And then Crowbar had grabbed Clay’s jaw, looked into his eyes, turned his head left then right. Ambush, he said. Assholes got Cooper, too. The slap on the back. You’re okay, Straker. Come on. Firing’s coming from that village. And then Crowbar was gone through the smoke towards the white church on the edge of the
chana
.

‘After it happened,’ Clay said, listening to his own voice in the darkness of the room, echoing from the glass, not him somehow, ‘I just stood there looking down at him.’ Standing on shaking legs, swaying in the hot sun, staring at Kingfisher’s headless corpse in the grass. The body was strangely unscathed, the arms splayed wide, palms to the sky as if he were taking an afternoon nap in the sun, the webbing bulky around the waist, the nutria brown uniform covered in dust and dark patches of sweat. It could have been any of them.

‘Why keep it here,
chéri
,’ she said, ‘reminding you of something so horrible?’

‘Why do you keep your father’s Koran, Ra?’

‘It was the last thing he gave me.’ She wiped her eyes. ‘It is all I have left of him.’

Eleven years ago he’d put the piece of bloodied skull into his pocket, checked his R4 and, crouching low, started out across the grass towards the white church, the crack of rifle fire coming from the treeline, the mechanical hum of de Koch’s MAG loosing off burst after burst, AK47s banging in response, the air above him alive with metal. And afterwards, standing there in the smouldering ash of the village, the bodies of the Himba women and the children and the old
bushmen scattered about like discarded toys, they had agreed, all of them, never to speak of it again. They knew the fire had come from here, had found five FAPLA fighters dead among the bushmen, as many weapons, the anti-aircraft gun. It had been a mistake, they’d agreed, although they all knew it hadn’t, had realised almost immediately that the village was inhabited. But they hadn’t stopped. There was never any chance of it. Swept up by rage, only blood would slake them.
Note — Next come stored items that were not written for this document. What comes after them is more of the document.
-- ==== Sys2Proof/Certificates/Slice0/Obligations.lean ====
section
/-! DEFINITION. The statements for the provers, each from numbered rules of spec/ or from the sections it
names. The lists that hold the port (log 2, log 3) and the state a fault carries (log 5) only say where the
spec's words, responses and after-states stand; no statement rests on a value the model chose. -/

open Sys2Proof Sys2Proof.Machine

/-! ### Encoding -/

/-- 30_encoding.md section 1: no operand bit of a command is lost on the port. -/
def Obligations.DecodeOfEncodeIsIdentity : Prop :=
  ∀ i : Instr, i.wellFormed = true → decode (encodeWord i) (encodeData i) = .ok i

/-- 30_encoding.md section 1: a word and data phase that decode are exactly the encoding of what they decode to. -/
def Obligations.EncodeOfDecodeIsIdentity : Prop :=
  ∀ (cw : CmdWord) (data : List Byte) (i : Instr), decode cw data = .ok i →
    i.wellFormed = true ∧ encodeWord i = cw ∧ encodeData i = data

/-- opcode_table.json: the decoder reads a word as a command of a row exactly when the word is of that row
and its data phase has the announced length. -/
def Obligations.DecoderFollowsOpcodeTable : Prop :=
  (∀ (cw : CmdWord) (data : List Byte) (i : Instr), decode cw data = .ok i →
      rowOf i ∈ opcodeTable ∧ cw &&& (rowOf i).mask = (rowOf i).pattern)
  ∧ ∀ (cw : CmdWord) (data : List Byte) (row : OpcodeRow), row ∈ opcodeTable →
      cw &&& row.mask = row.pattern → data.length = dataLength cw →
      ∃ i, decode cw data = .ok i ∧ rowOf i = row

/-- R73: an illegal word is refused with IllegalCommand, answers `rsp_ok` = 0 and `rsp_data` = 3, and changes
no state; every other word, with its data phase, spells a command. -/
def Obligations.IllegalWordsAreRefused : Prop :=
  (∀ (s : State) (cw : CmdWord) (data : List Byte) (rest : List HostMove),
      s.moves = .command cw data :: rest →
      (opcField cw = 0x0 ∨ 0xB#4 ≤ opcField cw ∨ cw &&& reservedMask (opcField cw) ≠ 0) →
      step s = .refused (.illegalCommand
        { s with moves := rest, responses := ⟨false, 3⟩ :: s.responses }))
  ∧ ∀ (cw : CmdWord) (data : List Byte),
      ¬ (opcField cw = 0x0 ∨ 0xB#4 ≤ opcField cw ∨ cw &&& reservedMask (opcField cw) ≠ 0) →
      data.length = dataLength cw → ∃ i, decode cw data = .ok i

/-- 95_test_vectors.md section 2.8, words written out from R70 to R73. -/
def Obligations.KnownWordsDecode : Prop :=
  decode 0x100000020042007E [0x11, 0x22] = .ok (.encAssemble 2 0x0042 0x007E [0x11, 0x22])
  ∧ decode 0x2000000000000000 [] = .ok .encReadLen
  ∧ decode 0x300000000003FFFF [] = .ok (.encReadByte 262143)
  ∧ decode 0x400000000000007E [] = .ok (.decPushByte 0x7E)
  ∧ decode 0x5000000000000000 [] = .ok .decClear
  ∧ decode 0xA00000000000000A [] = .ok (.decReadByte 10)
  ∧ decode 0x0000000000000000 [] = .error .reservedOpcode
  ∧ decode 0x1001000000000000 [] = .error .reservedBits

/-- 00_scope.md section 5 and 70_reset section 5, in the model's port (log 2, log 4, log 12): a step takes
the oldest move; a command that decodes is executed on the state with that move taken; `rst` resets both
units; with no move the state stays. -/
def Obligations.StepRunsTheDecodedCommand : Prop :=
  (∀ (s : State) (cw : CmdWord) (data : List Byte) (rest : List HostMove) (i : Instr),
      s.moves = .command cw data :: rest → decode cw data = .ok i →
      step s = exec i { s with moves := rest })
  ∧ (∀ (s : State) (rest : List HostMove), s.moves = .rst :: rest →
      step s = .next { s with enc := State.reset.enc, dec := State.reset.dec, moves := rest })
  ∧ ∀ s : State, s.moves = [] → step s = .next s

/-! ### Primitives -/

/-- R100, with its corner cases, its example, and the append at the write cursor. -/
def Obligations.EscapeFollowsItsRule : Prop :=
  (∀ b : Byte, escapeByte b = if b = 0x7E ∨ b = 0x7D then [0x7D, b ^^^ 0x20] else [b])
  ∧ escapeByte 0x7E = [0x7D, 0x5E] ∧ escapeByte 0x7D = [0x7D, 0x5D]
  ∧ escapeByte 0x5E = [0x5E] ∧ escapeByte 0x5D = [0x5D] ∧ escapeByte 0x20 = [0x20]
  ∧ escapeByte 0x00 = [0x00] ∧ escapeByte 0x7C = [0x7C] ∧ escapeByte 0x7F = [0x7F]
  ∧ escapeByte 0xFF = [0xFF]
  ∧ (∀ b : Byte, (escapeByte b).length = 1 ∨ (escapeByte b).length = 2)
  ∧ (escapeByte 0x7E).length = 2
  ∧ ∀ (m : Memory) (cursor : Nat) (b : Byte) (rest : List Byte),
      m.writeFrom cursor (escapeByte b ++ rest)
        = (m.writeFrom cursor (escapeByte b)).writeFrom (cursor + (escapeByte b).length) rest

/-- R102, with its corner cases, for the bytes that pass the global check. -/
def Obligations.UnescapeFollowsItsRule : Prop :=
  (∀ (esc : Bool) (b : Byte), b ≠ 0x7E → (b = 0x7D → esc = false) →
      unescapeByte esc b = if b = 0x7D then (true, none)
        else if esc = true then (false, some (b ^^^ 0x20)) else (false, some b))
  ∧ unescapeByte true 0x5E = (false, some 0x7E) ∧ unescapeByte true 0x5D = (false, some 0x7D)
  ∧ unescapeByte true 0x41 = (false, some 0x61) ∧ unescapeByte true 0x20 = (false, some 0x00)
  ∧ unescapeByte false 0x20 = (false, some 0x20) ∧ unescapeByte false 0x7D = (true, none)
Clay had charged in with the rest, screaming and yelling ‘cease fire’ till his larynx burst, but they hadn’t stopped. And when Bluey detonated a FAPLA mine, blowing his legs off, everyone just went berserk, Clay firing too now, emptying magazine after magazine into everything that moved until the barrel of his weapon smoked red hot. And at the tribunal he’d stood up in his dress uniform in turn and sworn that there had been no civilians killed that day and that the Bosbok crew who’d overflown later and reported the massacre must have seen the result of a FAPLA retaliation on their own people. That’s how it had stayed for twelve years now, hidden away in the SADF Provost General’s archives, just another episode in a shitty war that few had heard of and no one cared about.

He told her all of it, every detail, painstakingly, knowing that with every word of truth he was pushing her away. And when he was finished she lay there for a long time and all he could hear was her breathing and the sound of her tears, the dim outline of her so close.

‘It’s there,’ he said finally, ‘because I never want to forget.’

He woke early and lay watching her sleep, an Orient of regret marshalling in the colourless dawn. It had not been a dream. He’d told her everything, all of it. And if she decided now to exile him from her life forever, he would understand, embrace it even, as just but wholly insufficient penance. And he realised, as he watched the gentle rise and fall of her chest under the blanket, that no other dreams had come that night, and that in the telling of it something had been released. For the first time in a decade, he’d slept, really slept.

And she was still here.

When she woke, much later, she turned and looked at him. Morning prismed through the windows, lit her eyes. She smiled at him, took his hand. Two such simple things: a contraction of facial muscles, the fingertip touch of her hand; and in them a million chemical pulses to overload his senses, like reversing polarity on one of his PTSD freaks, as good as the worst were bad.

‘Wow,’ he managed.

‘What,
chéri?

He took a breath. ‘You’re beautiful.’ No words were adequate.

She smiled big. ‘I have something for you.’ She reached for her Koran from the bedside table. As she did, the bedsheet fell away, exposing her naked breasts.

The effect on his body was immediate and violent, a morning surge of testosterone that mixed with whatever else she had already triggered in him and made his head spin. She sat up and leafed through the pages as if unaware of the impact she was having on him.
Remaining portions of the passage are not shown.